The inscription was startling. If Jenkins had painted Lincoln in the summer or fall of 1860, the discovery of his unrecorded portrait would be significant. However, if Jenkins had painted Lincoln in 1856, his canvas was not merely another rare campaign portrait but the very first portrait of Abraham Lincoln ever painted.
The portrait prompted a string of questions. Who was P. O. Jenkins? Why did he paint Lincoln four years before his nomination for the Presidency? Did Lincoln sit for the portrait, or did Jenkins copy a photograph, a practice common among nineteenth-century artists? Did Jenkins sign the Lincoln and other portraits in his own hand, or did a family member add the inscriptions later to identify the paintings? Did other Jenkins portraits exist?

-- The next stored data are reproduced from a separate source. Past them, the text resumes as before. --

theorem witness_LaneFloat :
    IssuesLane base x0 shFloat2 none [] [1, 2, 3] ∧ IssuesLane base x0 shFloat1 none [5] [1, 2] ∧
    IssuesLane base x0 shFloat3 none [] [1, 2, 3, 4] ∧ IssuesLane (prefixed 1) x0 shFloat2 none [] [1, 2, 3] ∧ 1 ≠ 0 :=
  ⟨base_lane _ _ _, base_lane _ _ _, base_lane _ _ _, prefixed_lane 1 _ _ _ (by decide) (by decide), by decide⟩

/-- FP16 to FP32 and back at the last selectors, and between equal widths. -/
def converting (fd fa : BitVec 5) : State := stage mapped { pU with fmt := some ((0 : BitVec 3) ++ fd ++ fa ++ fa) } g64 {}

theorem converting_lane (fd fa : BitVec 5) (ha : shCvt.takes.accepts ((0 : BitVec 3) ++ fd ++ fa ++ fa) = true) :
    IssuesLane (converting fd fa) x0 shCvt none [] [1, 2] where
  current := rfl
  format := by intro g h; cases h; exact ⟨by decide, ha⟩
  modOk := rfl
  ready := by intro q h; cases h
  mode := by show Mode.u ≠ Mode.m; decide
  regs := by
    intro v h
    refine ⟨?_, fun _ h => absurd rfl h⟩
    rcases List.mem_append.1 h with h | h
    · obtain ⟨w, -, rfl⟩ := List.mem_map.1 h; exact w.isLt
    · cases h
  free := stage_unblocked _ rfl rfl

theorem witness_LaneApproximations :
    IssuesLane base x0 shApprox none [] [1, 2] ∧ IssuesLane base x0 shFcmp none [] [1, 2] ∧
    (IssuesLane base x0 shCvt none [] [1, 2] ∧ (0 : BitVec 3).toNat % 1 = 0) ∧
    (IssuesLane (converting 0 1) x0 shCvt none [] [1, 2] ∧ (1 : BitVec 3).toNat + 32 / max 16 32 ≤ 32 / 16 ∧
      fmtWidth 1 = 16 ∧ fmtWidth 0 = 32) ∧
    (IssuesLane (converting 1 0) x0 shCvt none [] [1, 2] ∧ (1 : BitVec 3).toNat + 32 / max 32 16 ≤ 32 / 16) :=
  ⟨base_lane _ _ _, base_lane _ _ _, ⟨base_lane _ _ _, by decide⟩, ⟨converting_lane 0 1 (by decide), by decide⟩,
    converting_lane 1 0 (by decide), by decide⟩

theorem witness_CrossLane :
    IssuesLane base x0 shMatch none [] [1, 2] ∧ IssuesLane base x0 shWhile none [] [1, 2] ∧
    IssuesLane base x0 shSum none [] [1, 2] ∧ IssuesLane base x0 shExt none [] [1, 2] ∧ IssuesLane base x0 shFsum none [] [1, 2] ∧
    IssuesLane base x0 shBare none [] [1, 2] ∧ IssuesLane base x0 shBare none [] [1, 2, 3] ∧
    IssuesLane base x0 shBare (some 0) [] [1, 2] ∧ (some (0 : Word32)).getD 0 = 0 ∧
    (base.grp x0).active 0 = List.range 32 :=
  ⟨base_lane _ _ _, base_lane _ _ _, base_lane _ _ _, base_lane _ _ _, base_lane _ _ _, base_lane _ _ _, base_lane _ _ _,
    stage_lane _ _ _ _ rfl rfl (by decide) rfl rfl rfl rfl (by decide) (by decide), by decide, by decide⟩

/-! ## Witnesses: memory -/

/-- x1 of the split is v, and x2 is w. -/
def regs (p : Split) (k : Core) (v w : Word64) : State := stage mapped p { g64 with y := [(1, v), (2, w)] } k

theorem regs_x1 (p : Split) (k : Core) (v w : Word64) : (regs p k v w).x x0 1 = v := rfl

/-- An AMO of x1's word is outstanding. -/
def amoOut : Core :=
  { ops := [{ id := 1, slot := 0, who := 1, load := true, store := true, accs := [{ addr := 0xFF8, what := .atom 0 0 0 }] }] }

/-- Every store counter of the split is full. -/
def fullCore : Core := { ops := List.replicate 255 { id := 1, slot := 0, who := 1, load := true, store := true } }

theorem witness_Homes :
    ((2 : Nat) < 3 ∧ (0x1FFF : Word64).extractLsb' 12 36 = (0x1000 : Word64).extractLsb' 12 36) ∧
    (let s : State := { mapped with tracked := [(0, true)] }
     Map.getD false s.tracked (4095 / 4096) = true ∧ s.memWf) := by
  refine ⟨by decide, by decide, ?_⟩
  unfold State.memWf; decide

/-- The last doubleword of a page in U-mode and in S-mode. -/
theorem reaches_u (k : Kind) (p : Bool) (hk : k = .read ∨ k = .write) (c : Core) (hc : c = {} ∨ c = amoOut) : (regs pU c 0xFF8 0).Reaches x0 0xFF8 8 k p (.hbm 0xFF8) := by
  refine ⟨by decide, by decide, ?_⟩
  rcases hk with rfl | rfl <;> rcases hc with rfl | rfl <;> cases p <;> decide

theorem reaches_u4 (k : Kind) (p : Bool) (hk : k = .read ∨ k = .write) (c : Core) (hc : c = {} ∨ c = amoOut) : (regs pU c 0xFF8 0).Reaches x0 0xFF8 4 k p (.hbm 0xFF8) := by
  refine ⟨by decide, by decide, ?_⟩
  rcases hk with rfl | rfl <;> rcases hc with rfl | rfl <;> cases p <;> decide

theorem reaches_s (k : Kind) (p : Bool) (hk : k = .read ∨ k = .write) (c : Core) (hc : c = {} ∨ c = amoOut) : (regs pS c 0x9FF8 0).Reaches x0 0x9FF8 8 k p (.hbm 0x9FF8) := by
  refine ⟨by decide, by decide, ?_⟩
  rcases hk with rfl | rfl <;> rcases hc with rfl | rfl <;> cases p <;> decide

theorem unmapped_s (k : Kind) (p : Bool) (hk : k = .read ∨ k = .write) (c : Core) (hc : c = {} ∨ c = amoOut) : (regs pS c 0x5000 0).Unmapped x0 0x5000 8 k p := by
  refine ⟨by show Mode.s ≠ Mode.u; decide, .inl ⟨by decide, by decide, ?_⟩⟩
  · rcases hk with rfl | rfl <;> rcases hc with rfl | rfl <;> cases p <;> decide

theorem unleased_u (k : Kind) (p : Bool) (hk : k = .read ∨ k = .write) : (regs pU {} 0x10000 0).Unleased x0 0x10000 8 k p := by
  refine ⟨rfl, .inr ⟨by decide, ?_⟩⟩
  rcases hk with rfl | rfl <;> cases p <;> decide

theorem misaligned_u : (regs pU {} 0xFF9 0).Misaligned x0 0xFF9 2 ∧ (regs pU {} 0xFF9 0).Misaligned x0 0xFF9 4 ∧
    (regs pU {} 0xFF9 0).Misaligned x0 0xFF9 8 :=
  ⟨⟨by decide, by decide⟩, ⟨by decide, by decide⟩, by decide, by decide⟩

theorem regs_mem (p : Split) (k : Core) (v w : Word64) (xs : List (BitVec 5)) (hp : p.pend = []) (hf : p.format = none)
    (hh : p.fenceHeld = false := by rfl) : IssuesMem (regs p k v w) x0 xs := ⟨stage_issues _ hp hf, (by intro f h; cases h), hh⟩

theorem regs_issues (p : Split) (k : Core) (v w : Word64) (xs : List (BitVec 5)) (hp : p.pend = []) (hf : p.format = none) :
    Issues (regs p k v w) x0 xs := stage_issues _ hp hf

/-- The load walks, or finds its line in the hart data cache of core 0. -/
theorem witness_HartPlaces :
    ((regs pU {} 0xFF8 0).cached x0 0xFF8 .read = none ∧ ((regs pU {} 0xFF8 0).spl x0).mode = .u) ∧
    ((regs pS {} 0x9FF8 0).cached x0 0x9FF8 .write = none ∧ ((regs pS {} 0x9FF8 0).spl x0).mode ≠ .u ∧
      (regs pS {} 0x9FF8 0).translate 0 0x9FF8 .read .s false false = .ok (.hbm 0x9FF8) 0) ∧
    ({ regs pS {} 0x9FF8 0 with dcache := [(dcacheKey 0 0 0x9FF8, (0x9FC0, 0x24CF, true))] } : State).cached x0 0x9FF8 .write ≠ none ∧
    (regs pS {} 0x5000 0).translate 0 0x5000 .read .s false false = .fail := by decide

A thorough search of the attic produced no more paintings and no documents pertaining to Abraham Lincoln, P. O. Jenkins, or any of the portraits hanging downstairs. The attic yielded thousands of family letters, photographs, and documents, but not one dated before the 1870s. Fortunately the paintings themselves provided valuable clues about the artist.
The information on the Willie Jenkins portrait indicated that he and his father either lived in or visited Bardstown, Kentucky, in 1867. The December date suggested that they lived there. Itinerant artists in nineteenth-century America often holed up at home for the winter and traveled in spring and summer, when the climate was more hospitable and the roads easier. If P. O. Jenkins painted a portrait in Bardstown in the middle of winter, Kentucky was probably his home.

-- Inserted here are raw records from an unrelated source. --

-- ==== Sys2Proof/Machine/HostBus.lean ====
section
/-! DEFINITION. The host's accesses and the platform's reset, one at a time, and the hazards of accesses while `BUSY`. -/

namespace Sys2Proof.Machine

/-- The source regions of the running command, from the latched values; an illegal command uses none (70_reset_and_hazards.md
R310, 30_encoding.md R93, R95). -/
def runningSources (s : State) : List Region :=
  match decode s.lcmd with
  | .ok i => sourceRegions i s.lreg
  | .error _ => []

/-- The destination regions of the running command, from the latched values (70_reset_and_hazards.md R310). -/
def runningDests (s : State) : List Region :=
  match decode s.lcmd with
  | .ok i => destRegions i s.lreg
  | .error _ => []

/-- A command is running: the rules of 70_reset_and_hazards.md R310 hold while `STATUS.BUSY = 1`. -/
def running (s : State) : Bool := busyFlag s.status

/-- The byte at `a` is in a destination region of the running command (70_reset_and_hazards.md R310). -/
def inRunningDest (s : State) (a : Nat) : Bool := running s && (runningDests s).any (fun r => regionHolds r a)

/-- The byte at `a` is in some region of the running command (70_reset_and_hazards.md R310). -/
def inRunningRegion (s : State) (a : Nat) : Bool :=
  running s && (runningSources s ++ runningDests s).any (fun r => regionHolds r a)

/-- A host register write: refused when it is not an aligned 32-bit access (10_state.md R22). -/
def hostRegWrite (bits : Nat) (offset : BitVec 8) (v : Word) (s : State) : Host.Outcome State Fault Refusal :=
  if regAccessWellFormed bits offset then .next (regWrite s offset v) else .refused (.registerAccess bits offset)

/-- A host register read: refused when it is not an aligned 32-bit access (10_state.md R22). -/
def hostRegRead (bits : Nat) (offset : BitVec 8) (s : State) : Host.Outcome State Fault Refusal :=
  if regAccessWellFormed bits offset then .next (s.saw (.reg offset (regRead s offset)))
  else .refused (.registerAccess bits offset)

/-- A host write of a memory byte: refused at or above `MEM_SIZE` (20_memory.md R60); `HOST_HAZARD` inside a region of the
running command (70_reset_and_hazards.md R310). -/
def hostMemWrite (a : Nat) (b : Byte) (s : State) : Host.Outcome State Fault Refusal :=
  if memAccessWellFormed s.params a then
    if inRunningRegion s a then .fault (.hostHazard a) else .next (s.storeByte a b)
  else .refused (.hostAddress a)

/-- A host read of a memory byte: refused at or above `MEM_SIZE` (20_memory.md R60); a free value inside a destination region of
the running command, the stored value elsewhere (70_reset_and_hazards.md R310; log 5, 6). -/
def hostMemRead (a : Nat) (s : State) : Host.Outcome State Fault Refusal :=
  if memAccessWellFormed s.params a then
    if inRunningDest s a then .next (s.sawFree a) else .next (s.saw (.mem a (memRead s.mem a)))
  else .refused (.hostAddress a)

/-- One round of `wait`: `STATUS` is read, and while bit 0 of the value read is 1 the host polls again before it goes on to the
events `ops` (30_encoding.md R121; log 8). -/
def hostPoll (ops : List HostOp) (s : State) : State :=
  (if busyFlag s.status then s.withHost (.poll :: ops) else s.withHost ops).saw (.reg (offsetOf .status) s.status)

/-- The host or the platform takes its next event `op`, with `ops` still to come after it (10_state.md R20, 20_memory.md R77). -/
def hostStep (op : HostOp) (ops : List HostOp) (s : State) : Host.Outcome State Fault Refusal :=
  match op with
  | .regWrite bits offset v => hostRegWrite bits offset v (s.withHost ops)
  | .regRead bits offset => hostRegRead bits offset (s.withHost ops)
  | .memWrite a b => hostMemWrite a b (s.withHost ops)
  | .memRead a => hostMemRead a (s.withHost ops)
  | .poll => .next (hostPoll ops s)
  | .reset => .next (s.withHost ops).afterReset

/-- The byte writes of `mwr A, b0 b1 …` (30_encoding.md R120). -/
def byteWrites : Nat → List Byte → List HostOp
  | _, [] => []
  | a, b :: bs => .memWrite a b :: byteWrites (a + 1) bs

/-- The byte reads of `mrd A, n` (30_encoding.md R120). -/
def byteReads : Nat → Nat → List HostOp
  | _, 0 => []
  | a, n + 1 => .memRead a :: byteReads (a + 1) n

/-- The accesses a host statement stands for (30_encoding.md R120, R121). -/
def stmtOps : Stmt → List HostOp
  | .wr n v => [.regWrite 32 (offsetOf n) v]
  | .rd n => [.regRead 32 (offsetOf n)]
  | .mwr a bytes => byteWrites a bytes
  | .mrd a n => byteReads a n
  | .cmd i => [.regWrite 32 (offsetOf .cmd) (encode i)]
  | .wait => [.poll]
  | .run i => [.regWrite 32 (offsetOf .cmd) (encode i), .poll]

/-- The accesses of a host program (30_encoding.md R120). -/
def programOps : List Stmt → List HostOp
  | [] => []
  | st :: sts => stmtOps st ++ programOps sts

end Sys2Proof.Machine
end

The census records for the counties in western Kentucky confirmed that suspicion and provided new information on the artist and his family. The federal census revealed that the P stood for “Philip” and confirmed that he was related to the Manns. Jenkins and William Henry Mann were brothers-in-law; Philip married William’s sister, Jemima Jane, on August 20, 1845, in Columbia, Kentucky. Between 1840 and 1867 Jenkins lived in Hardin, Boyle, and Christian counties, Kentucky. The federal census for Boyle County taken in August 1850 records Jenkins’s age as thirty-three and his occupation as “painter.” The 1860 census for Christian County lists him as “portrait painter.” Jenkins probably traveled to central Illinois occasionally to visit his wife’s family, and he must have been in Illinois in the spring of 1856, when he painted his brother-in-law, his sister-in-law, and Abraham Lincoln.

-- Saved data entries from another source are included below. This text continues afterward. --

-- ==== Sys2Proof/Laws/Memory.lean ====
section
/-! SUPPORT. The laws of the buffer memory: what a read sees after a write, and that every write keeps the canonical form. -/

namespace Sys2Proof.Machine

theorem memFind_memWrite (m : Memory) (a : Nat) (b : Byte) (x : Nat) :
    memFind (memWrite m a b) x = if x = a then some b else memFind m x := by
  have hc : ∀ k v (m : Memory), memFind ((k, v) :: m) x = if k = x then some v else memFind m x := fun _ _ _ => rfl
  induction m with
  | nil =>
    rw [memWrite, hc]
    by_cases h : x = a
    · rw [if_pos h, if_pos h.symm]
    · rw [if_neg h, if_neg (Ne.symm h)]
  | cons c m ih =>
    obtain ⟨k, v⟩ := c
    rw [memWrite]
    by_cases hx : x = a
    · subst hx
      by_cases h1 : x < k
      · simp [h1, hc]
      · by_cases h2 : x = k
        · subst h2; simp [hc]
        · rw [if_neg h1, if_neg h2, hc, if_neg (Ne.symm h2), ih]; simp
    · rw [if_neg hx] at ih ⊢
      by_cases h1 : a < k
      · rw [if_pos h1, hc, if_neg (Ne.symm hx)]
      · by_cases h2 : a = k
        · subst h2
          rw [if_neg h1, if_pos rfl, hc, hc, if_neg (Ne.symm hx), if_neg (Ne.symm hx)]
        · rw [if_neg h1, if_neg h2, hc, hc, ih]

theorem memRead_memWrite (m : Memory) (a : Nat) (b : Byte) (x : Nat) :
    memRead (memWrite m a b) x = if x = a then b else memRead m x := by
  rw [memRead, memFind_memWrite]
  by_cases h : x = a
  · rw [if_pos h, if_pos h]
  · rw [if_neg h, if_neg h]; rfl

@[simp] theorem memRead_memWrite_same (m : Memory) (a : Nat) (b : Byte) : memRead (memWrite m a b) a = b := by
  simp [memRead_memWrite]

theorem memRead_memWrite_other (m : Memory) {a x : Nat} (b : Byte) (h : x ≠ a) :
    memRead (memWrite m a b) x = memRead m x := by
  simp [memRead_memWrite, h]

/-- What a read sees after a byte string was written: the string inside it, the old bytes outside. -/
theorem memRead_memWriteBytes (m : Memory) (a : Nat) (bs : List Byte) (x : Nat) :
    memRead (memWriteBytes m a bs) x = if a ≤ x then (bs[x - a]?).getD (memRead m x) else memRead m x := by
  induction bs generalizing m a with
  | nil => simp [memWriteBytes]
  | cons b bs ih =>
    simp only [memWriteBytes, ih, memRead_memWrite]
    by_cases h1 : a ≤ x
    · by_cases h2 : x = a
      · subst h2; simp
      · have h3 : a + 1 ≤ x := by omega
        have h4 : x - a = (x - (a + 1)) + 1 := by omega
        simp [h1, h3, h2, h4]
    · simp [h1, show ¬ a + 1 ≤ x by omega, show x ≠ a by omega]

theorem memRead_memWriteBytes_outside (m : Memory) (a : Nat) (bs : List Byte) (x : Nat)
    (h : ¬ (a ≤ x ∧ x < a + bs.length)) : memRead (memWriteBytes m a bs) x = memRead m x := by
  rw [memRead_memWriteBytes]
  split
  · rw [List.getElem?_eq_none (by omega)]; rfl
  · rfl

theorem memRead_memWriteBytes_inside (m : Memory) (a : Nat) (bs : List Byte) (k : Nat) (h : k < bs.length) :
    memRead (memWriteBytes m a bs) (a + k) = bs[k] := by
  rw [memRead_memWriteBytes]; simp [h]

@[simp] theorem memBytes_length (m : Memory) (a n : Nat) : (memBytes m a n).length = n := by
  induction n generalizing a with
  | zero => rfl
  | succ n ih => simp [memBytes, ih]

theorem memBytes_getElem? (m : Memory) (a n k : Nat) (h : k < n) : (memBytes m a n)[k]? = some (memRead m (a + k)) := by
  induction n generalizing a k with
  | zero => omega
  | succ n ih =>
    cases k with
    | zero => simp [memBytes]
    | succ k => simp [memBytes, ih (a + 1) k (by omega), Nat.add_assoc, Nat.add_comm 1]

/-- Memories that agree on a range read the same bytes there. -/
theorem memBytes_congr {m m' : Memory} {a n : Nat} (h : ∀ x, a ≤ x → x < a + n → memRead m x = memRead m' x) :
    memBytes m a n = memBytes m' a n := by
  induction n generalizing a with
  | zero => rfl
  | succ n ih =>
    simp only [memBytes]
    rw [h a (by omega) (by omega), ih (fun x h1 h2 => h x (by omega) (by omega))]

/-- A byte string reads back where it was written. -/
theorem memBytes_memWriteBytes (m : Memory) (a : Nat) (bs : List Byte) :
    memBytes (memWriteBytes m a bs) a bs.length = bs := by
  apply List.ext_getElem?
  intro k
  by_cases h : k < bs.length
  · rw [memBytes_getElem? _ _ _ _ h, memRead_memWriteBytes_inside _ _ _ _ h, List.getElem?_eq_getElem h]
  · rw [List.getElem?_eq_none (by simp; omega), List.getElem?_eq_none (by omega)]

theorem memSorted_cons (c : Host.Cell) (m : Memory) :
    memSorted (c :: m) = true ↔ (∀ d ∈ m, c.1 < d.1) ∧ memSorted m = true := by
  induction m generalizing c with
  | nil => simp [memSorted]
  | cons d m ih =>
    obtain ⟨a, b⟩ := c
    obtain ⟨a', b'⟩ := d
    rw [memSorted, Bool.and_eq_true, decide_eq_true_eq]
    constructor
    · rintro ⟨h1, h2⟩
      refine ⟨?_, h2⟩
      intro d hd
      rcases List.mem_cons.mp hd with rfl | hd
      · exact h1
      · exact Nat.lt_trans h1 (((ih _).mp h2).1 d hd)
    · rintro ⟨h1, h2⟩
      exact ⟨h1 (a', b') (by simp), h2⟩

theorem mem_memWrite {m : Memory} {a : Nat} {b : Byte} {c : Host.Cell} (h : c ∈ memWrite m a b) :
    c = (a, b) ∨ c ∈ m := by
  induction m with
  | nil => simpa [memWrite] using h
  | cons d m ih =>
    simp only [memWrite] at h
    split at h
    · simpa using h
    · split at h
      · rcases List.mem_cons.mp h with h | h
        · exact .inl h
        · exact .inr (List.mem_cons_of_mem _ h)
      · rcases List.mem_cons.mp h with h | h
        · exact .inr (by simp [h])
        · rcases ih h with h | h
          · exact .inl h
          · exact .inr (List.mem_cons_of_mem _ h)

theorem memSorted_memWrite {m : Memory} (a : Nat) (b : Byte) (h : memSorted m = true) :
    memSorted (memWrite m a b) = true := by
  induction m with
  | nil => rfl
  | cons d m ih =>
    obtain ⟨k, v⟩ := d
    obtain ⟨h1, h2⟩ := (memSorted_cons _ _).mp h
    simp only [memWrite]
    split
    · rename_i hlt
      refine (memSorted_cons _ _).mpr ⟨?_, h⟩
      intro c hc
      rcases List.mem_cons.mp hc with rfl | hc
      · exact hlt
      · exact Nat.lt_trans hlt (h1 c hc)
    · split
      · rename_i heq; subst heq; exact (memSorted_cons _ _).mpr ⟨h1, h2⟩
      · refine (memSorted_cons _ _).mpr ⟨?_, ih h2⟩
        intro c hc
        rcases mem_memWrite hc with rfl | hc
        · simp only; omega
        · exact h1 c hc

/-- A write below the memory's size keeps its form. -/
theorem memWrite_wf {size : Nat} {m : Memory} {a : Nat} (b : Byte) (h : Memory.wf size m = true) (ha : a < size) :
    Memory.wf size (memWrite m a b) = true := by
  simp only [Memory.wf, Bool.and_eq_true, List.all_eq_true, decide_eq_true_eq] at h ⊢
  refine ⟨memSorted_memWrite a b h.1, fun c hc => ?_⟩
  rcases mem_memWrite hc with rfl | hc
  · exact ha
  · exact h.2 c hc

/-- A byte string written below the memory's size keeps its form. -/
theorem memWriteBytes_wf {size : Nat} {m : Memory} {a : Nat} {bs : List Byte} (h : Memory.wf size m = true)
    (ha : a + bs.length ≤ size) : Memory.wf size (memWriteBytes m a bs) = true := by
  induction bs generalizing m a with
  | nil => exact h
  | cons b bs ih =>
    simp only [List.length_cons] at ha
    exact ih (memWrite_wf b h (by omega)) (by omega)

theorem reset_mem_wf : Memory.wf State.reset.params.memSize State.reset.mem = true := rfl

/-- The bytes of `v` have the value `v`. -/
theorem bytesOf_length (n v : Nat) : (bytesOf n v).length = n := by
  induction n with
  | zero => rfl
  | succ n ih => simp [bytesOf, ih]

end Sys2Proof.Machine
end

If Jenkins listed his occupation as an artist in the 1850 and 1860 census records, he had probably painted a fair number of portraits during those years. Queries to museums across the country turned up two more portraits that provided additional clues. In 1868 Jenkins painted a portrait of Dr. John Warner from the town of Clinton, Illinois—further evidence that Jenkins traveled between Kentucky and Illinois. In November 1874 Jenkins painted a portrait of Benjamin Helm Bristow, U.S. Secretary of the Treasury, in Washington, D.C. The November date suggested that Jenkins had moved to the national capital. Since Bristow was a public figure, correspondence between artist and subject might have survived. A trip to the Library of Congress, the repository of Bristow’s papers, would provide the answer. There, amid thousands of pages of correspondence, were two handwritten letters from Jenkins to Bristow, including the very one inviting him to sit for the portrait:
205 A St. SE Washington, D.C., June 30, 1874,
My Dear Sir.
… I take this method of inviting you to call at my Studio at your earliest convenience, to see the portrait I have painted of Senator Logan of Illinois.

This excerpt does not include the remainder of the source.